> [REQUIRED WORK]
From the line with "exact ⟨y, by" to the line with "(congrArg (·.getD Queue.reset) (Map.find?_insert_ne", retype every line exactly, including those two, and leave out the rest of the data below.

*** Opening TASK INPUT ***

/-- A sub-index whose keys are filtered out reads its default, and the next one what it did. -/
theorem Hw.getAt_filtered (h g : Hw) (i s : Nat) (hod : g.od = h.od.filter fun e => outside (odKey i s 0) (odKey i (s + 1) 0) e.1) (n : Nat) :
    g.getAt i s n = odDefault i s ∧ g.getAt i (s + 1) n = h.getAt i (s + 1) n := by
  obtain ⟨hlo, hhi⟩ := odKey_bounds i s n
  obtain ⟨hnext, -⟩ := odKey_bounds i (s + 1) n
  constructor
  · unfold Hw.getAt
    rw [hod, Map.find?_filter_out h.od (outside _ _) _ ((outside_eq_false ..).mpr ⟨hlo, hhi⟩)]
  · unfold Hw.getAt
    rw [hod, Map.find?_filter_below h.od (outside _ _) _ fun e he => Nat.lt_of_lt_of_le ((outside_eq_false ..).mp he).2 hnext]

/-- The used tokens of every tenant are 0 after a period, and the reserved ones are kept. -/
theorem Hw.rollBudget_spec (h : Hw) (hb : h.budgetOver = true) (n : Nat) :
    h.rollBudget.getAt 0x3101 0xD n = 0 ∧ h.rollBudget.getAt 0x3101 0xE n = h.getAt 0x3101 0xE n := by
  obtain ⟨hused, hres⟩ := h.getAt_filtered h.rollBudget 0x3101 0xD (h.rollBudget_od hb) n
  exact ⟨hused.trans odDefault_used, hres⟩

theorem Hw.rollBudget_over (h : Hw) (hb : h.budgetOver = true) : h.rollBudget.budgetNs = h.now ∧ h.rollBudget.seqs = h.seqs := by
  unfold Hw.rollBudget
  rw [if_pos hb]
  exact ⟨rfl, rfl⟩

/-! ## Hot fills -/

theorem Hw.fillHot_room (h : Hw) (slot : Nat) (q : Seq) (hq : h.seq? slot = some q) (hc : q.hot = false)
    (hr : (h.seqs.filter fun e => e.2.hot).length < h.hotCapacity) :
    (h.fillHot slot).seqs = Map.insert h.seqs slot { q with hot := true } ∧
      (h.fillHot slot).get 0x3004 1 = (h.get 0x3004 1 + 1) % 2 ^ 64 := by
  have hroom : h.makeHotRoom = h := if_pos hr
  have hmod : h.modSeq slot (fun s => { s with hot := true }) = h.setSeq slot { q with hot := true } := by
    unfold Hw.modSeq
    rw [hq]
  unfold Hw.fillHot
  rw [hq]
  dsimp only
  rw [if_neg (by rw [hc]; exact Bool.false_ne_true), hroom, if_pos hr, hmod]
  have hm := fun w ad b d p t u => ((h.setSeq slot { q with hot := true }).inc 0x3004 1).sameButMem_memPost w ad b d p t u
  exact ⟨(hm ..).seqs, ((hm ..).get _ _ (by decide) (by decide)).trans (Hw.get_inc ..)⟩

/-! ## Publication -/

theorem Hw.publish_due (h : Hw) (q : Nat) (hon : h.queueOn q = true) (he : h.eng.state ≠ .faultHold) (hk : (h.queue q).k ≠ (h.queue q).m)
    (hp : (h.queue q).publishing = none) (hd : h.deliveredBelow q (h.queue q).k = true) (hl : h.linesDone (h.queueFacet q) = true) :
    (h.publish q).queues = Map.insert h.queues q { h.queue q with publishing := some (h.queue q).k } ∧ (h.publish q).seqs = h.seqs ∧
      (h.publish q).underWay fun x => x.use = .queueHeader q (h.queue q).k ∧ x.write = true ∧ x.addr = h.getAt 0x3021 1 q / 64 * 64 := by
  unfold Hw.publish
  dsimp only
  rw [if_pos ⟨hon, he, hk, by rw [hp]; rfl, hd, hl⟩]
  have hm := fun w ad b d p t u => (h.modQueue q fun y => { y with publishing := some (h.queue q).k }).sameButMem_memPost w ad b d p t u
  exact ⟨(hm ..).queues, (hm ..).seqs, Hw.underWay_memSend _ _ (fun _ _ _ hh => hh) ⟨rfl, rfl, rfl⟩⟩

theorem Hw.publish_done (h : Hw) (q : Nat) (hk : (h.queue q).k = (h.queue q).m) : h.publish q = h :=
  if_neg fun hh => hh.2.2.1 hk

/-! ## The obligation -/

/-- What a hot fill does. -/
def Hw.hotFill (h : Hw) (slot : Nat) : Hw :=
  match h.seq? slot with
  | some q => if h.nextFill q.com.facet = some slot then h.fillHot slot else h
  | none => h

theorem exec_hotFill_eq (slot : Nat) (s : State) : exec (.hotFill slot) s = .next (s.onCore 2 fun h => h.hotFill slot) := rfl

theorem Hw.hotFill_some (h : Hw) (slot : Nat) (q : Seq) (hq : h.seq? slot = some q) :
    h.hotFill slot = if h.nextFill q.com.facet = some slot then h.fillHot slot else h := by
  unfold Hw.hotFill
  rw [hq]

/-- Settles O40: each command by what its function does when it is due. -/
theorem startsAndPeriods : Obligations.StartsAndPeriods := by
  unfold Obligations.StartsAndPeriods
  refine ⟨fun h x walk r a c hx hm ha hc => ⟨fun o p hr => h.decideTrial_refuse x walk r a c hx hm ha hc o p hr, fun v pages slot g hr hs => ?_⟩,
    fun s hr => ⟨fun slot q hq hc hu ht => ?_, fun slot q hq ht => ?_, fun hb => ?_, fun hb => ?_, fun slot q hq hn hh hroom => ?_,
      fun slot q hq hn => ?_, fun q hon he hk hp hd hl => ?_, fun q hk => ?_⟩⟩
  · obtain ⟨q, hq, ⟨m1, m2, m3, m4, m5, m6, m7, m8⟩, hne⟩ := h.decideTrial_take x walk r a c hx hm ha hc v pages slot g hr hs
    exact ⟨q, hq, m1, m2, m3, m4, m5, m6, m7, m8, hne⟩
  · have hseqs := (s.hw.begun .alone 1).deferredStart_due slot q hq hc hu ht
    refine hr.next .alone 1 _ ⟨?_, fun k hk => ?_⟩
    · exact (congrArg (Map.find? · slot) ((Hw.settle_seqs ..).trans hseqs)).trans (Map.find?_insert_self _ _ _)
    · exact (congrArg (Map.find? · k) ((Hw.settle_seqs ..).trans hseqs)).trans (Map.find?_insert_ne _ _ _ _ hk)
  · exact hr.idle .alone 1 _ ((s.hw.begun .alone 1).deferredStart_early slot q hq ht)
  · obtain ⟨hns, hseqs⟩ := (s.hw.begun .alone 1).rollBudget_over hb
    refine hr.next .alone 1 _ ⟨fun n => ?_, (Hw.settle_budgetNs ..).trans hns, (Hw.settle_seqs ..).trans hseqs⟩
    obtain ⟨h1, h2⟩ := (s.hw.begun .alone 1).rollBudget_spec hb n
    exact ⟨(Hw.settle_getAt _ _ _ _ _ (obsKey_low _ _ _ (by decide) (by decide))).trans h1,
      (Hw.settle_getAt _ _ _ _ _ (obsKey_low _ _ _ (by decide) (by decide))).trans h2⟩
  · exact hr.idle .alone 1 Hw.rollBudget (if_neg (by rw [show (s.hw.begun .alone 1).budgetOver = false from hb]; exact Bool.false_ne_true))
  · have e : (s.hw.begun .alone 2).hotFill slot = (s.hw.begun .alone 2).fillHot slot := ((s.hw.begun .alone 2).hotFill_some slot q hq).trans (if_pos hn)
    obtain ⟨hseqs, hget⟩ := (s.hw.begun .alone 2).fillHot_room slot q hq hh hroom
    rw [exec_hotFill_eq]
    refine hr.nextEq .alone 2 _ e ⟨?_, (Hw.settle_get _ _ _ _ (by decide)).trans hget, fun k hk => ?_⟩
    · exact (congrArg (Map.find? · slot) ((Hw.settle_seqs ..).trans hseqs)).trans (Map.find?_insert_self _ _ _)
    · exact (congrArg (Map.find? · k) ((Hw.settle_seqs ..).trans hseqs)).trans (Map.find?_insert_ne _ _ _ _ hk)
  · rw [exec_hotFill_eq]
    exact hr.idle .alone 2 _ (((s.hw.begun .alone 2).hotFill_some slot q hq).trans (if_neg hn))
  · obtain ⟨hqs, hseqs, hway⟩ := (s.hw.begun .alone 2).publish_due q hon he hk hp hd hl
    refine hr.next .alone 2 _ ⟨?_, ?_, fun k hk => ?_, (Hw.settle_seqs ..).trans hseqs⟩
    · exact (congrArg (fun m => Map.getD m q.val Queue.reset) ((Hw.settle_queues ..).trans hqs)).trans
        (congrArg (·.getD Queue.reset) (Map.find?_insert_self _ _ _))
    · obtain ⟨y, hy, hy2⟩ := hway
      exact ⟨y, by rw [Hw.settle_mem]; exact hy, hy2⟩
    · exact (congrArg (fun m => Map.getD m k Queue.reset) ((Hw.settle_queues ..).trans hqs)).trans
        (congrArg (·.getD Queue.reset) (Map.find?_insert_ne _ _ _ _ hk))
  · exact hr.idle .alone 2 _ ((s.hw.begun .alone 2).publish_done q hk)

end Sys2Proof.Machine

/-! PROOFS. R373, R377, R379 and Table 15.6: a start without failures, and the start watchdog. -/

namespace Sys2Proof.Machine

open Sys2Proof

/-! ## What the steps of a start keep -/

/-- The engine's state, the reset pin and the faults found. -/
def Hw.base (h : Hw) : Eng × Bool × List FaultRec := (h.eng, h.pins.rstLow, h.faults)

/-- The queue, that part of the core island, and the two outputs of the Gnomon's island. -/
def State.base (s : State) : List Instr × (Eng × Bool × List FaultRec) × Bool × Bool := (s.pending, s.hw.base, s.gnm.wake, s.gnm.iso)

theorem State.base_withHw (s : State) (h : Hw) (hh : h.base = s.hw.base) : ({ s with hw := h } : State).base = s.base :=
  congrArg (fun b => (s.pending, b, s.gnm.wake, s.gnm.iso)) hh

theorem Hw.base_foldl {α : Type} (f : Hw → α → Hw) (hf : ∀ b a, (f b a).base = b.base) (l : List α) (b : Hw) : (l.foldl f b).base = b.base :=
  foldl_keeps Hw.base f hf l b

theorem Hw.base_startChecks (h : Hw) (r : StartReport) : (h.startChecks r).base = h.base := by
  unfold Hw.startChecks
  refine (Hw.base_foldl _ (fun b a => ?_) _ _).trans rfl
  rfl

theorem Hw.base_resume (h : Hw) (k v : Nat) : (h.resume k v).base = h.base := by
  unfold Hw.resume
  split
  · rfl
  · split
    · rfl
    · split <;> rfl

theorem Hw.base_tenantCounts (h : Hw) : h.tenantCounts.base = h.base := by
  unfold Hw.tenantCounts
  refine (Hw.base_foldl _ (fun b a => ?_) _ _).trans rfl
  rfl

theorem Hw.base_restoreLocus (h : Hw) : h.restoreLocus.base = h.base := by
  unfold Hw.restoreLocus
  exact (Hw.base_tenantCounts _).trans rfl

theorem Hw.base_set (h : Hw) (i s v : Nat) : (h.set i s v).base = h.base := rfl

theorem Hw.base_coldLocus (h : Hw) : h.coldLocus.base = h.base := by
  unfold Hw.coldLocus
  exact (Hw.base_set ..).trans ((Hw.base_set ..).trans ((Hw.base_tenantCounts _).trans rfl))

theorem Hw.base_scanPool (h : Hw) (k : Nat) : (h.scanPool k).base = h.base := rfl

theorem Hw.base_restorePages (h : Hw) : h.restorePages.base = h.base := by
  have h2 := fun (g : Hw) l => Hw.base_foldl Hw.scanPool (fun b k => b.base_scanPool k) l g
  unfold Hw.restorePages
  exact h2 ({ h with pages := { h.pages with index := h.pages.index.filter fun e => (h.pageInfo (e.pool, e.page)).key == e.key } } : Hw) _

theorem Hw.base_dropPages (h : Hw) : h.dropPages.base = h.base := by
  unfold Hw.dropPages
  exact (Hw.base_restorePages _).trans rfl

theorem Hw.base_freeSlot (h : Hw) (slot : Nat) : (h.freeSlot slot).base = h.base := by
  unfold Hw.freeSlot
  dsimp only
  split <;> rfl

theorem Hw.base_restoreQueues (h : Hw) : h.restoreQueues.base = h.base := by
  unfold Hw.restoreQueues
  refine (Hw.base_foldl _ (fun b a => ?_) _ _).trans rfl
  exact b.base_freeSlot _

theorem Hw.base_restoreFacet (h : Hw) (f : Nat) : (h.restoreFacet f).base = h.base := rfl

/-- The highest version of a model's slots becomes its highest one yet. -/
theorem Hw.base_topVersion (h : Hw) (m v : Nat) : (if v = 0 then h else h.modLearner m fun l => { l with topVersion := v }).base = h.base := by
  split <;> rfl

theorem Hw.base_restoreFacets (h : Hw) : h.restoreFacets.base = h.base := by
  have h1 : ((List.range 16).foldl Hw.restoreFacet h).base = h.base := Hw.base_foldl _ Hw.base_restoreFacet _ _
  unfold Hw.restoreFacets
  dsimp only
  generalize (List.range 16).foldl Hw.restoreFacet h = g at h1
  refine Eq.trans ?_ h1
  generalize List.range 6 = tasks
  generalize List.range 256 = models
  have h4 : ∀ a : Hw, (tasks.foldl (fun (a : Hw) t => a.modTask t fun _ =>
      { Task.reset with state := if a.get 0xA050 (t + 1) = 1 then 1 else 0, sinceNs := a.now }) a).base = a.base := fun a => by
    refine Hw.base_foldl _ ?_ _ _
    exact fun _ _ => rfl
  have h3 : ∀ a : Hw, (models.foldl (fun (a : Hw) m => if max (a.slotVersion m 0) (a.slotVersion m 1) = 0 then a
      else a.modLearner m fun l => { l with topVersion := max (a.slotVersion m 0) (a.slotVersion m 1) }) a).base = a.base := fun a =>
    Hw.base_foldl _ (fun b m => b.base_topVersion m _) _ _
  exact (h4 _).trans (h3 _)

theorem Hw.base_drivePoint (h : Hw) : h.drivePoint.base = h.base := by
  unfold Hw.drivePoint
  dsimp only
  split <;> rfl

theorem Gnomon.restoreImage_outputs (g : Gnomon) (img : PImage) : (g.restoreImage img).wake = g.wake ∧ (g.restoreImage img).iso = g.iso := by
  constructor
  · refine foldl_keeps Gnomon.wake _ (fun a e => ?_) _ _
    cases Map.find? a.od e.1 <;> rfl
  · refine foldl_keeps Gnomon.iso _ (fun a e => ?_) _ _
    cases Map.find? a.od e.1 <;> rfl

theorem State.base_restoreImage (s : State) (img : PImage) : (s.restoreImage img).base = s.base := by
  obtain ⟨hw, hi⟩ := s.gnm.restoreImage_outputs img
  unfold State.base State.restoreImage
  dsimp only
  rw [hw, hi]
  rfl

theorem State.base_imageDefaults (s : State) (rejected : Bool) : (s.imageDefaults rejected).base = s.base := by
  unfold State.imageDefaults
  cases rejected <;> rfl

theorem State.base_eventRecover (s : State) (anew : Bool) : (s.eventRecover anew).base = s.base := by
  have h1 : ∀ (a : Hw) (n : Nat), (if n ≠ 0 then a.gapEvent n 3 else a).base = a.base := fun a n => by split <;> rfl
  refine s.base_withHw _ ((h1 _ _).trans ?_)
  cases anew <;> rfl

/-- Each reserved counter resumes. -/
theorem Hw.base_resumed (h : Hw) (v : Nat → Nat) (l : List Nat) : (l.foldl (fun a k => a.resume k (v k)) h).base = h.base :=
  Hw.base_foldl _ (fun b k => b.base_resume k (v k)) l h

theorem State.base_resumeRecord (s : State) (m : KeptRecord) : (s.resumeRecord m).base = s.base :=
  s.base_withHw _ (s.hw.base_resumed (fun k => Map.getD m.values k 0) highWaterKeys)

theorem State.base_resumeImage (s : State) (restored : Bool) : (s.resumeImage restored).base = s.base := by
  have hev : ∀ a : Hw, ((a.set 0xA104 1 1).event 0 (102 * 16) 4 none none).base = a.base := fun _ => rfl
  unfold State.resumeImage
  generalize highWaterKeys = l
  exact s.base_withHw _ ((hev _).trans (s.hw.base_resumed _ l))

/-- Partitions that are masked. -/
theorem Hw.base_modParts (h : Hw) (f : Part → Part) (l : List Nat) : (l.foldl (fun a p => a.modPart p f) h).base = h.base := by
  refine Hw.base_foldl _ ?_ l h
  exact fun _ _ => rfl

theorem State.base_applyMasks (s : State) (r : StartReport) (useRecord : Bool) : (s.applyMasks r useRecord).base = s.base := by
  have h5 : ∀ (a : Hw) (i1 i2 i3 i4 i5 v1 v2 v3 v4 v5 : Nat), (((((a.set i1 1 v1).set i2 1 v2).set i3 1 v3).set i4 1 v4).set i5 1 v5).base = a.base :=
    fun _ _ _ _ _ _ _ _ _ _ _ => rfl
  have hev : ∀ (a : Hw) (b : Bool), (if b = true then a else a.event 0 (102 * 16 + 1) 4 none none).base = a.base := fun a b => by cases b <;> rfl
  unfold State.applyMasks
  refine s.base_withHw _ ((hev _ _).trans ((Hw.base_modParts _ _ _).trans ((Hw.base_set ..).trans (h5 ..))))

/-! ## The steps -/

/-- A step's way leaves the ledger and the outcome of the start, and what every step keeps. -/
structure StartRun.Same (y x : StartRun) : Prop where
  failed : y.failed = x.failed
  log : y.log = x.log
  base : y.s.base = x.s.base

theorem StartRun.Same.refl (x : StartRun) : StartRun.Same x x := ⟨rfl, rfl, rfl⟩

theorem StartRun.same_modHw (x : StartRun) (f : Hw → Hw) (hf : ∀ h, (f h).base = h.base) : StartRun.Same (x.modHw f) x :=
  ⟨rfl, rfl, x.s.base_withHw _ (hf _)⟩

/-- A start of which `n` steps have gone well. -/
structure StartRun.Good (x : StartRun) (s : State) (n : Nat) : Prop where
  failed : x.failed = 0
  log : x.log.length = n
  base : x.s.base = s.base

*** Closing TASK INPUT ***

> [SOLUTION]
      exact ⟨y, by rw [Hw.settle_mem]; exact hy, hy2⟩
    · exact (congrArg (fun m => Map.getD m k Queue.reset) ((Hw.settle_queues ..).trans hqs)).trans
        (congrArg (·.getD Queue.reset) (Map.find?_insert_ne _ _ _ _ hk))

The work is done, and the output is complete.